Task instructions: Look below for the line containing "Next (exec (.spinWake" and the line containing "(∀ (s : State), ∃"; repeat exactly those two lines and all lines between them, and nothing else.

Data provided:
====================

-- ==== Sys2Proof/Machine/Core.lean ====
section
/-! DEFINITION. The machine behind the host's interface. -/

def Sys2Proof.core : Host.Core :=
  { State := Sys2Proof.Machine.State, Fault := Sys2Proof.Machine.Fault,
    Refusal := Sys2Proof.Machine.Refusal, step := Sys2Proof.Machine.step,
    reset := Sys2Proof.Machine.State.reset }
end

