/-- R115, R262, R265, R270, R86, R289, R309, R406: the word of a load reaches its place; a parked task wakes at its wake or timeout; a
waggle window places at most 32 announcements, one per core, by core number, and each window once; the operation at the head of the order
takes effect 96 cycles after its window, a write to a line of the host's window once the host has acknowledged it; the port's head command
reads its list, its elements land, and the last one counts its counter down; a port serves an access, behind earlier stores to the same
bytes. A filling slot under the aperture, under a command's list or under an element's local bytes, holds each of them back (R92). The
model's choices: the list is read at the head of the queue (log 20), the spin time is judged against cyc (log 94), what orders the accesses
of a port (logs 47, 103), and that a write to a valid entry of a table is judged as it lands (log 132). -/
def Obligations.ArrivalEvents : Prop :=
  (∀ (core slot id : Nat) (s : State) (l : Load), (s.task (core * 8 + slot)).loads.find? (fun x => x.id == id) = some l →
    l.kind = .plain → (s.task (core * 8 + slot)).earlierOverlap l = false → s.portHeld l.parts = false →
    Next (exec (.loadWordArrival core slot id) s)
      ((s.seeParts ((core * 8 + slot) / 8) l.parts).modTask (core * 8 + slot) (fun t =>
        (t.deliver id (.word { v := loaded l.t (Num.ofBytes (s.loadBytes l).1), tag := (s.loadBytes l).2 })).spun
          ((l.parts.head?.map (·.1)).getD 0 / 64) (s.loadBytes l).1)).cycle) ∧
  (∀ (core slot id : Nat) (s : State) (l : Load), (s.task (core * 8 + slot)).loads.find? (fun x => x.id == id) = some l →
    l.kind = .plain → ((s.task (core * 8 + slot)).earlierOverlap l = true ∨ s.portHeld l.parts = true) →
    Next (exec (.loadWordArrival core slot id) s)
      (s.push (.loadWordArrival ((core * 8 + slot) / 8) ((core * 8 + slot) % 8) l.id)).cycle) ∧
  (∀ (t : Task) (id : Nat) (w : QWord) (l : Load), t.loads.find? (fun x => x.id == id) = some l →
    (t.deliver id w).loads = t.loads.filter (fun x => x.id != id) ∧
    (t.deliver id w).queue l.fifo = (t.queue l.fifo).map (fun x => if x = .await id then w else x) ∧
    ∀ n, n ≠ l.fifo → (t.deliver id w).queue n = t.queue n) ∧
  (∀ (core slot : Nat) (s : State) (line deadline : Nat), (s.task (core * 8 + slot)).stat = .parked (.spin line deadline) →
    Next (exec (.spinWake core slot) s) (woken s (core * 8 + slot)).cycle ∧
    Next (exec (.spinTimeout core slot) s)
      (woken (({ s with cyc := Nat.max s.cyc deadline } : State).modTask (core * 8 + slot) (fun t =>
        { t with spins := t.spins.map (fun (x : Spin) => if x.line = line then { x with count := 0 } else x) }))
        (core * 8 + slot)).cycle) ∧
  (∀ (core slot : Nat) (s : State) (pa : Nat), (s.task (core * 8 + slot)).stat = .parked (.wtv pa) →
    Next (exec (.wtvWake core slot) s) (woken s (core * 8 + slot)).cycle) ∧
  (∀ (s : State), ∃ t, ∃ new : List Sc, Next (exec .waggleWindow s) t ∧ t.placed = s.placed ++ new ∧ new.length ≤ 32 ∧
    (∀ x ∈ new, ∃ y, s.announce.find? (fun z => z.core == x.core) = some y ∧ x = { y with window := s.cyc / 8 }) ∧
    (new.map (·.core)).Pairwise (· < ·) ∧ (s.cyc / 8 < s.window → new = []) ∧
    (s.window ≤ s.cyc / 8 → (s.announce.map (·.core)).dedup.length ≤ 32 → ∀ x ∈ s.announce, ∃ y ∈ new, y.core = x.core) ∧
    t.tasks = s.tasks ∧ t.mem = s.mem) ∧
  (∀ (s : State) (core slot id pa w : Nat) (bs : List Byte) (tag : Nat) (rest : List Sc), (w + 1) * 8 + 96 ≤ s.cyc →
    s.placed = { core := core, slot := slot, op := .st id pa bs tag, window := w } :: rest → s.portHeld [(pa, bs.length)] = false →
    s.hostOwes pa bs.length = [] →
    Next (exec .scEffect s)
      ((({ s with placed := rest } : State).writeSeen pa bs tag (.sc (core * 8 + slot))).deliver id (.word zeroT)).cycle) ∧
  (∀ (s : State) (core slot id k w : Nat) (l : Load) (rest : List Sc), (w + 1) * 8 + 96 ≤ s.cyc →
    s.placed = { core := core, slot := slot, op := .ld id, window := w } :: rest → s.loadSlot id = some k → s.findLoad id = some l →
    s.portHeld l.parts = false →
    Next (exec .scEffect s)
      ((({ s with placed := rest } : State).modTask k (fun t =>
        t.spun ((l.parts.head?.map (·.1)).getD 0 / 64) (s.loadBytes l).1)).deliver id
          (.word { v := loaded l.t (Num.ofBytes (s.loadBytes l).1), tag := (s.loadBytes l).2 })).cycle) ∧
  (∀ (s : State) (x : Sc) (rest : List Sc), s.placed = x :: rest →
    (s.cyc < (x.window + 1) * 8 + 96 ∨ s.portHeld (s.scParts x) = true) →
    Next (exec .scEffect s) (s.push .scEffect).cycle) ∧
  (∀ (s : State) (core slot id pa w : Nat) (bs : List Byte) (tag : Nat) (rest : List Sc), (w + 1) * 8 + 96 ≤ s.cyc →
    s.placed = { core := core, slot := slot, op := .st id pa bs tag, window := w } :: rest → s.portHeld [(pa, bs.length)] = false →
    s.hostOwes pa bs.length ≠ [] →
    Next (exec .scEffect s) ((s.askHost (s.hostOwes pa bs.length)).push .scEffect).cycle) ∧
  (∀ (s : State) (core slot id w : Nat) (u : Update) (f : AFn) (rest : List Sc), (w + 1) * 8 + 96 ≤ s.cyc →
    s.placed = { core := core, slot := slot, op := .amo id u, window := w } :: rest → u.kind = .amo f →
    s.hostOwes u.pa (elemBytes u.t) = [] →
    Next (exec .scEffect s)
      (((({ s with placed := rest } : State).writeSeen u.pa
        (Num.bytesOf (elemBytes u.t) (amoNew f u.t (s.num u.pa (elemBytes u.t)) u.operand.toNat u.compare.toNat)) u.tag
          (.sc (core * 8 + slot))).deliver id
        (.word { v := widen u.t (s.num u.pa (elemBytes u.t)), tag := s.tagAt u.pa (elemBytes u.t) })).judgeEntries
          { s with placed := rest } u.ctx core [(u.pa, elemBytes u.t)]).cycle) ∧
  (∀ (core i : Nat) (s : State) (g : GetPut) (rest : List GetPut), (s.core core).gp = g :: rest → s.gpWaits core g = false →
    g.known = false →
    (s.listHeld core g = true → Next (exec (.getPutElementLand core i) s) (s.push (.getPutElementLand core 0)).cycle) ∧
    (s.listHeld core g = false → (s.readIndexList core g).2.1 = 0 → ∃ t, Next (exec (.getPutElementLand core i) s) t ∧
      (t.core core).gp = g.listed (s.readIndexList core g).1 :: rest ∧ t.mem = s.mem)) ∧
  (∀ (core : Nat) (s : State) (g : GetPut), g.ctl.getLsbD 43 = false → g.list + 4 * (g.ctl.toNat % 256 + 1) ≤ 0x40000 →
    (s.readIndexList core g).1.length = g.ctl.toNat % 256 + 1 ∧
    ∀ i, i < g.ctl.toNat % 256 + 1 → (s.readIndexList core g).1.getD i 0 =
      Num.ofBytes ((List.range 4).map (fun j => (s.space g.ctx core).byte (g.list + 4 * i + j)))) ∧
  (∀ (core i : Nat) (s : State) (g : GetPut) (rest : List GetPut), (s.core core).gp = g :: rest → s.gpWaits core g = false →
    g.known = true → g.els ≠ [] → g.first ≤ i → i < g.first + g.els.length → i ∉ g.landed →
    (s.elementHeld core g i = true →
      Next (exec (.getPutElementLand core i) s)
        ((s.modCore core (fun c => { c with gp := g :: c.gp.drop 1 })).push (.getPutElementLand core i)).cycle) ∧
    (s.elementHeld core g i = false → g.landed.length + 1 < g.els.length →
      Next (exec (.getPutElementLand core i) s) ((landedElement s core g i).judgeEntries s g.ctx core (wroteBy g i)).cycle) ∧
    (s.elementHeld core g i = false → g.landed.length + 1 = g.els.length → g.halted = false → g.idx.length ≤ g.first + g.els.length →
      Next (exec (.getPutElementLand core i) s)
        (((((landedElement s core g i).modCore core (fun c => { c with gp := c.gp.drop 1 })).counterDown (core * 8 + g.slot) g.tid
          g.cc).gpKick core).judgeEntries s g.ctx core (wroteBy g i)).cycle)) ∧
  (∀ (s : State) (k tid cc : Nat), (s.task k).stat ≠ .free → (s.task k).tid = tid →
    Tab.get 0 ((s.counterDown k tid cc).task k).cc cc = Tab.get 0 (s.task k).cc cc - 1) ∧
  (∀ (core target addr len tag place : Nat) (bs : List Byte) (s : State), core ≠ target → addr + bs.length ≤ 0x40000 →
    s.filling (s.installedCtx target) target addr bs.length = false →
    s.portBehind target addr bs.length (some place) = false →
    Next (exec (.memoryPortAccess core target addr (some (bs, tag, place)) len) s)
      (((s.portSeen target addr bs.length).spadWrite (s.installedCtx target) target addr bs tag).landed
        (0x10000000000 + target * 0x40000 + addr) bs.length (.commit (core * 8 + 7))).cycle) ∧
  (∀ (core target addr len : Nat) (s : State), core ≠ target → addr + len ≤ 0x40000 →
    s.filling (s.installedCtx target) target addr len = false → s.portBehind target addr len none = false →
    Next (exec (.memoryPortAccess core target addr none len) s) (s.portSeen target addr len).cycle) ∧
  (∀ (core target addr len : Nat) (w : Option (List Byte × Nat × Nat)) (s : State),
    let n := Nat.min (match w with | some x => x.1.length | none => len) (0x40000 - addr)
    (s.filling (s.installedCtx target) target addr n = true ∨ s.portBehind target addr n (w.map (·.2.2)) = true) →
    Next (exec (.memoryPortAccess core target addr w len) s) (s.push (.memoryPortAccess core target addr w len)).cycle)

====================

Response:
    Next (exec (.spinWake core slot) s) (woken s (core * 8 + slot)).cycle ∧
    Next (exec (.spinTimeout core slot) s)
      (woken (({ s with cyc := Nat.max s.cyc deadline } : State).modTask (core * 8 + slot) (fun t =>
        { t with spins := t.spins.map (fun (x : Spin) => if x.line = line then { x with count := 0 } else x) }))
        (core * 8 + slot)).cycle) ∧
  (∀ (core slot : Nat) (s : State) (pa : Nat), (s.task (core * 8 + slot)).stat = .parked (.wtv pa) →
    Next (exec (.wtvWake core slot) s) (woken s (core * 8 + slot)).cycle) ∧
  (∀ (s : State), ∃ t, ∃ new : List Sc, Next (exec .waggleWindow s) t ∧ t.placed = s.placed ++ new ∧ new.length ≤ 32 ∧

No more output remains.